BAEZ: (Singing) But then the young man drew a gun and killed nine people, old and young.

And then for the first two weeks of trying to figure it out on the guitar, (laughter) I kept crying. I was afraid that when I got in the studio, it wouldn't be over. But I went into the studio. And then I just looked at the musicians, and I said, let's go to church.

(SOUNDBITE OF SONG, "THE PRESIDENT SANG AMAZING GRACE")

BAEZ: (Singing) So on that day and in that place, the president sang "Amazing Grace." The president sang "Amazing Grace."

SHAPIRO: I have seen women of a certain age march with a protest sign this year, and the sign euphemistically says, I can't believe I still have to protest this - let's just say nonsense because it ends with a word we can't say on the radio.

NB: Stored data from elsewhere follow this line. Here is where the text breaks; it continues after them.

-- ==== Sys2Proof/Laws/Ops.lean ====
section
/-! SUPPORT. What each shared operation can do, once: a form that names every field it may change, and its consequence for every other
field. -/

namespace Sys2Proof.Machine

/-- Everything `msix` can do. -/
theorem Dev.msix_form (d : Dev) (v : Nat) : ∃ v_host_pba v_out, d.msix v =
    { d with host := { d.host with pba := v_host_pba }, out := v_out } := by
  unfold Dev.msix
  dsimp only
  split
  · exact ⟨_, _, rfl⟩
  · exact ⟨_, _, rfl⟩

/-! #### `msix` changes host.pba, out and nothing else -/

@[simp] theorem Dev.msix_fuses (d : Dev) (v : Nat) : (d.msix v).fuses = d.fuses := by
 obtain ⟨_, _, h⟩ := Dev.msix_form d v
 rw [h]
@[simp] theorem Dev.msix_link (d : Dev) (v : Nat) : (d.msix v).link = d.link := by
 obtain ⟨_, _, h⟩ := Dev.msix_form d v
 rw [h]
@[simp] theorem Dev.msix_host_owner (d : Dev) (v : Nat) : (d.msix v).host.owner = d.host.owner := by
 obtain ⟨_, _, h⟩ := Dev.msix_form d v
 rw [h]
@[simp] theorem Dev.msix_host_sessionCtr (d : Dev) (v : Nat) : (d.msix v).host.sessionCtr = d.host.sessionCtr := by
 obtain ⟨_, _, h⟩ := Dev.msix_form d v
 rw [h]
@[simp] theorem Dev.msix_host_viol (d : Dev) (v : Nat) : (d.msix v).host.viol = d.host.viol := by
 obtain ⟨_, _, h⟩ := Dev.msix_form d v
 rw [h]
@[simp] theorem Dev.msix_host_intMod (d : Dev) (v : Nat) : (d.msix v).host.intMod = d.host.intMod := by
 obtain ⟨_, _, h⟩ := Dev.msix_form d v
 rw [h]
@[simp] theorem Dev.msix_host_unsignalled (d : Dev) (v : Nat) : (d.msix v).host.unsignalled = d.host.unsignalled := by
 obtain ⟨_, _, h⟩ := Dev.msix_form d v
 rw [h]
@[simp] theorem Dev.msix_host_timerOn (d : Dev) (v : Nat) : (d.msix v).host.timerOn = d.host.timerOn := by
 obtain ⟨_, _, h⟩ := Dev.msix_form d v
 rw [h]
@[simp] theorem Dev.msix_host_aps (d : Dev) (v : Nat) : (d.msix v).host.aps = d.host.aps := by
 obtain ⟨_, _, h⟩ := Dev.msix_form d v
 rw [h]
@[simp] theorem Dev.msix_host_msix (d : Dev) (v : Nat) : (d.msix v).host.msix = d.host.msix := by
 obtain ⟨_, _, h⟩ := Dev.msix_form d v
 rw [h]
@[simp] theorem Dev.msix_host_violSource (d : Dev) (v : Nat) : (d.msix v).host.violSource = d.host.violSource := by
 obtain ⟨_, _, h⟩ := Dev.msix_form d v
 rw [h]
@[simp] theorem Dev.msix_host_violAddr (d : Dev) (v : Nat) : (d.msix v).host.violAddr = d.host.violAddr := by
 obtain ⟨_, _, h⟩ := Dev.msix_form d v
 rw [h]
@[simp] theorem Dev.msix_host_violHandle (d : Dev) (v : Nat) : (d.msix v).host.violHandle = d.host.violHandle := by
 obtain ⟨_, _, h⟩ := Dev.msix_form d v
 rw [h]
@[simp] theorem Dev.msix_host_violTack (d : Dev) (v : Nat) : (d.msix v).host.violTack = d.host.violTack := by
 obtain ⟨_, _, h⟩ := Dev.msix_form d v
 rw [h]
@[simp] theorem Dev.msix_host_violSince (d : Dev) (v : Nat) : (d.msix v).host.violSince = d.host.violSince := by
 obtain ⟨_, _, h⟩ := Dev.msix_form d v
 rw [h]
@[simp] theorem Dev.msix_host_violAt (d : Dev) (v : Nat) : (d.msix v).host.violAt = d.host.violAt := by
 obtain ⟨_, _, h⟩ := Dev.msix_form d v
 rw [h]
@[simp] theorem Dev.msix_xfer (d : Dev) (v : Nat) : (d.msix v).xfer = d.xfer := by
 obtain ⟨_, _, h⟩ := Dev.msix_form d v
 rw [h]
@[simp] theorem Dev.msix_ring (d : Dev) (v : Nat) : (d.msix v).ring = d.ring := by
 obtain ⟨_, _, h⟩ := Dev.msix_form d v
 rw [h]
@[simp] theorem Dev.msix_qs (d : Dev) (v : Nat) : (d.msix v).qs = d.qs := by
 obtain ⟨_, _, h⟩ := Dev.msix_form d v
 rw [h]
@[simp] theorem Dev.msix_intake (d : Dev) (v : Nat) : (d.msix v).intake = d.intake := by
 obtain ⟨_, _, h⟩ := Dev.msix_form d v
 rw [h]
@[simp] theorem Dev.msix_comp (d : Dev) (v : Nat) : (d.msix v).comp = d.comp := by
 obtain ⟨_, _, h⟩ := Dev.msix_form d v
 rw [h]
@[simp] theorem Dev.msix_tack (d : Dev) (v : Nat) : (d.msix v).tack = d.tack := by
 obtain ⟨_, _, h⟩ := Dev.msix_form d v
 rw [h]
@[simp] theorem Dev.msix_push (d : Dev) (v : Nat) : (d.msix v).push = d.push := by
 obtain ⟨_, _, h⟩ := Dev.msix_form d v
 rw [h]
@[simp] theorem Dev.msix_draws (d : Dev) (v : Nat) : (d.msix v).draws = d.draws := by
 obtain ⟨_, _, h⟩ := Dev.msix_form d v
 rw [h]
@[simp] theorem Dev.msix_dram (d : Dev) (v : Nat) : (d.msix v).dram = d.dram := by
 obtain ⟨_, _, h⟩ := Dev.msix_form d v
 rw [h]
@[simp] theorem Dev.msix_memlog (d : Dev) (v : Nat) : (d.msix v).memlog = d.memlog := by
 obtain ⟨_, _, h⟩ := Dev.msix_form d v
 rw [h]
@[simp] theorem Dev.msix_dict (d : Dev) (v : Nat) : (d.msix v).dict = d.dict := by
 obtain ⟨_, _, h⟩ := Dev.msix_form d v
 rw [h]
@[simp] theorem Dev.msix_pw (d : Dev) (v : Nat) : (d.msix v).pw = d.pw := by
 obtain ⟨_, _, h⟩ := Dev.msix_form d v
 rw [h]
@[simp] theorem Dev.msix_fw (d : Dev) (v : Nat) : (d.msix v).fw = d.fw := by
 obtain ⟨_, _, h⟩ := Dev.msix_form d v
 rw [h]
@[simp] theorem Dev.msix_th (d : Dev) (v : Nat) : (d.msix v).th = d.th := by
 obtain ⟨_, _, h⟩ := Dev.msix_form d v
 rw [h]
@[simp] theorem Dev.msix_trim (d : Dev) (v : Nat) : (d.msix v).trim = d.trim := by
 obtain ⟨_, _, h⟩ := Dev.msix_form d v
 rw [h]
@[simp] theorem Dev.msix_ledger (d : Dev) (v : Nat) : (d.msix v).ledger = d.ledger := by
 obtain ⟨_, _, h⟩ := Dev.msix_form d v
 rw [h]
@[simp] theorem Dev.msix_flt (d : Dev) (v : Nat) : (d.msix v).flt = d.flt := by
 obtain ⟨_, _, h⟩ := Dev.msix_form d v
 rw [h]
@[simp] theorem Dev.msix_lines (d : Dev) (v : Nat) : (d.msix v).lines = d.lines := by
 obtain ⟨_, _, h⟩ := Dev.msix_form d v
 rw [h]
@[simp] theorem Dev.msix_now (d : Dev) (v : Nat) : (d.msix v).now = d.now := by
 obtain ⟨_, _, h⟩ := Dev.msix_form d v
 rw [h]
@[simp] theorem Dev.msix_free (d : Dev) (v : Nat) : (d.msix v).free = d.free := by
 obtain ⟨_, _, h⟩ := Dev.msix_form d v
 rw [h]
@[simp] theorem Dev.msix_queue (d : Dev) (v : Nat) (q : QueueId) : (d.msix v).queue q = d.queue q := by simp [Dev.queue]
@[simp] theorem Dev.msix_buf (d : Dev) (v : Nat) (h : U16) : (d.msix v).buf h = d.buf h := by simp [Dev.buf]
@[simp] theorem Dev.msix_slot (d : Dev) (v : Nat) (n : Nat) : (d.msix v).slot n = d.slot n := by simp [Dev.slot]
@[simp] theorem Dev.msix_feed (d : Dev) (v : Nat) (f : FeedId) : (d.msix v).feed f = d.feed f := by simp [Dev.feed]
@[simp] theorem Dev.msix_thresher (d : Dev) (v : Nat) (i : ThresherId) : (d.msix v).thresher i = d.thresher i := by simp [Dev.thresher]
@[simp] theorem Dev.msix_vslot (d : Dev) (v : Nat) (n : Nat) : (d.msix v).vslot n = d.vslot n := by simp [Dev.vslot]
@[simp] theorem Dev.msix_sail (d : Dev) (v : Nat) (i : SailId) : (d.msix v).sail i = d.sail i := by simp [Dev.sail]
@[simp] theorem Dev.msix_mast (d : Dev) (v : Nat) (i : MastId) : (d.msix v).mast i = d.mast i := by simp [Dev.mast]
@[simp] theorem Dev.msix_cluster (d : Dev) (v : Nat) (i : ClusterId) : (d.msix v).cluster i = d.cluster i := by simp [Dev.cluster]
@[simp] theorem Dev.msix_chan (d : Dev) (v : Nat) (n : Nat) : (d.msix v).chan n = d.chan n := by simp [Dev.chan]
@[simp] theorem Dev.msix_sensor (d : Dev) (v : Nat) (n : Nat) : (d.msix v).sensor n = d.sensor n := by simp [Dev.sensor]
@[simp] theorem Dev.msix_partn (d : Dev) (v : Nat) (n : Nat) : (d.msix v).partn n = d.partn n := by simp [Dev.partn]
@[simp] theorem Dev.msix_ap (d : Dev) (v : Nat) (n : Nat) : (d.msix v).ap n = d.ap n := by simp [Dev.ap]
@[simp] theorem Dev.msix_val (d : Dev) (v : Nat) (k : Nat) : (d.msix v).val k = d.val k := by simp [Dev.val]
@[simp] theorem Dev.msix_tval (d : Dev) (v : Nat) (k : Nat) : (d.msix v).tval k = d.tval k := by simp [Dev.tval]
@[simp] theorem Dev.msix_openTack (d : Dev) (v : Nat) : (d.msix v).openTack = d.openTack := by simp [Dev.openTack]
@[simp] theorem Dev.msix_powered (d : Dev) (v : Nat) : (d.msix v).powered = d.powered := by simp [Dev.powered]
@[simp] theorem Dev.msix_up (d : Dev) (v : Nat) : (d.msix v).up = d.up := by simp [Dev.up]
@[simp] theorem Dev.msix_live (d : Dev) (v : Nat) (r : BufRef) : (d.msix v).live r = d.live r := by simp [Dev.live]
@[simp] theorem Dev.msix_sizeOf (d : Dev) (v : Nat) (r : BufRef) : (d.msix v).sizeOf r = d.sizeOf r := by simp [Dev.sizeOf]
@[simp] theorem Dev.msix_byteAt (d : Dev) (v : Nat) (a : Nat) : (d.msix v).byteAt a = d.byteAt a := by simp [Dev.byteAt]
@[simp] theorem Dev.msix_sailExists (d : Dev) (v : Nat) (n : Nat) : (d.msix v).sailExists n = d.sailExists n := by simp [Dev.sailExists]
@[simp] theorem Dev.msix_mastList (d : Dev) (v : Nat) : (d.msix v).mastList = d.mastList := by simp [Dev.mastList]
@[simp] theorem Dev.msix_freeAt (d : Dev) (v : Nat) (n : Nat) : (d.msix v).freeAt n = d.freeAt n := by simp [Dev.freeAt]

BAEZ: (Laughter) I've seen the sign.

SHAPIRO: (Laughter) You've seen the sign. After half a century of singing songs of protest about women's equality and war and racial justice, do you share that sense of exhaustion? I can't believe I have to keep protesting this nonsense.

BAEZ: (Laughter) I have such a low regard with how human race has behaved, you know...

SHAPIRO: Yeah.

BAEZ: ...For the last, you know, few centuries at least that I don't expect much. And in that...

SHAPIRO: (Laughter) Whoa.

BAEZ: (Laughter) Seriously. So that way, any little step becomes a victory. And I also think that now, in the light of what we are experiencing in this decade, which is something that none of us could have dreamed up - you know, in the worst, darkest periods of the work that we did in the '60s and '70s and - or '80s and '90s, we couldn't have written this scenario.

So in the face of what looks like really bleak defeat, we have to do the little victories. And you have to consider every step that's a positive step, that brings back compassion, that brings back empathy, that brings back understanding of political action. Day by day, these are the victories. And at the end of the day, you get only what you did that day.

SHAPIRO: There are some moments of despair on this album. There's a song by Anohni called "I Need Another World" (ph).

(SOUNDBITE OF SONG, "ANOTHER WORLD")

BAEZ: (Singing) I need another place. Will there be peace? I need another world. This one's nearly gone.

Yeah, if it weren't so beautiful, it's too dark to sing. It's too dark. But unfortunately that's (laughter) - that speaks to my heart. I'm basically pessimistic. But really the other day, I heard somebody say that pessimism was a waste of time, so I'm working on it.

SHAPIRO: (Laughter) Still working on it 50 years later, huh?

BAEZ: I'm working on it, trying to get that glass half full.

SHAPIRO: Well, you know, it strikes me that that song, "I Need Another World," whether it is sung by Anohni or sung by you...

BAEZ: Yeah.

SHAPIRO: ...Requires a voice as beautiful as that to allow the lyrics to not just destroy the listener, that...

BAEZ: To sing this, yeah.

SHAPIRO: ...The voice tempers the lyrics.

BAEZ: I hope so because it is. It's devastating. You know, it says, I'm going to miss the birds.

(SOUNDBITE OF SONG, "ANOTHER WORLD")

BAEZ: (Singing) I'm going to miss the birds.

And I already do. So for me, it's finding beauty in the day because I can't lament the fact that the birds are endangered. I have to listen to the birds that are singing in my yard.

SHAPIRO: OK, so you've said this is going to be your last year of formal touring. And I think...

BAEZ: Yeah.

SHAPIRO: ...A lot of your fans are hoping that there's a big loophole in that word formal.

BAEZ: Yeah, there is. That's why we're talking about it that way. I think the thing that I need to say goodbye to is the six weeks in the bus...

SHAPIRO: Yeah.

BAEZ: ...And keeping the voice up, which is a daily affair and then preparing for the concert and then singing for an hour and a half to two hours and then getting on the bus and going to the next place. So, no, the loophole is obviously any time I feel compelled to take part in political action or if somebody called and said, you know, here in Istanbul, we're having a folk festival; we'd like to come and do 20 minutes. And that's very different to me from the other.

SHAPIRO: Well, Joan Baez, thank you for the decades of wonderful music, including this newest album, "Whistle Down The Wind."

BAEZ: Thank you. Thanks for having me on the show.

SHAPIRO: "Whistle Down The Wind" came out earlier this year.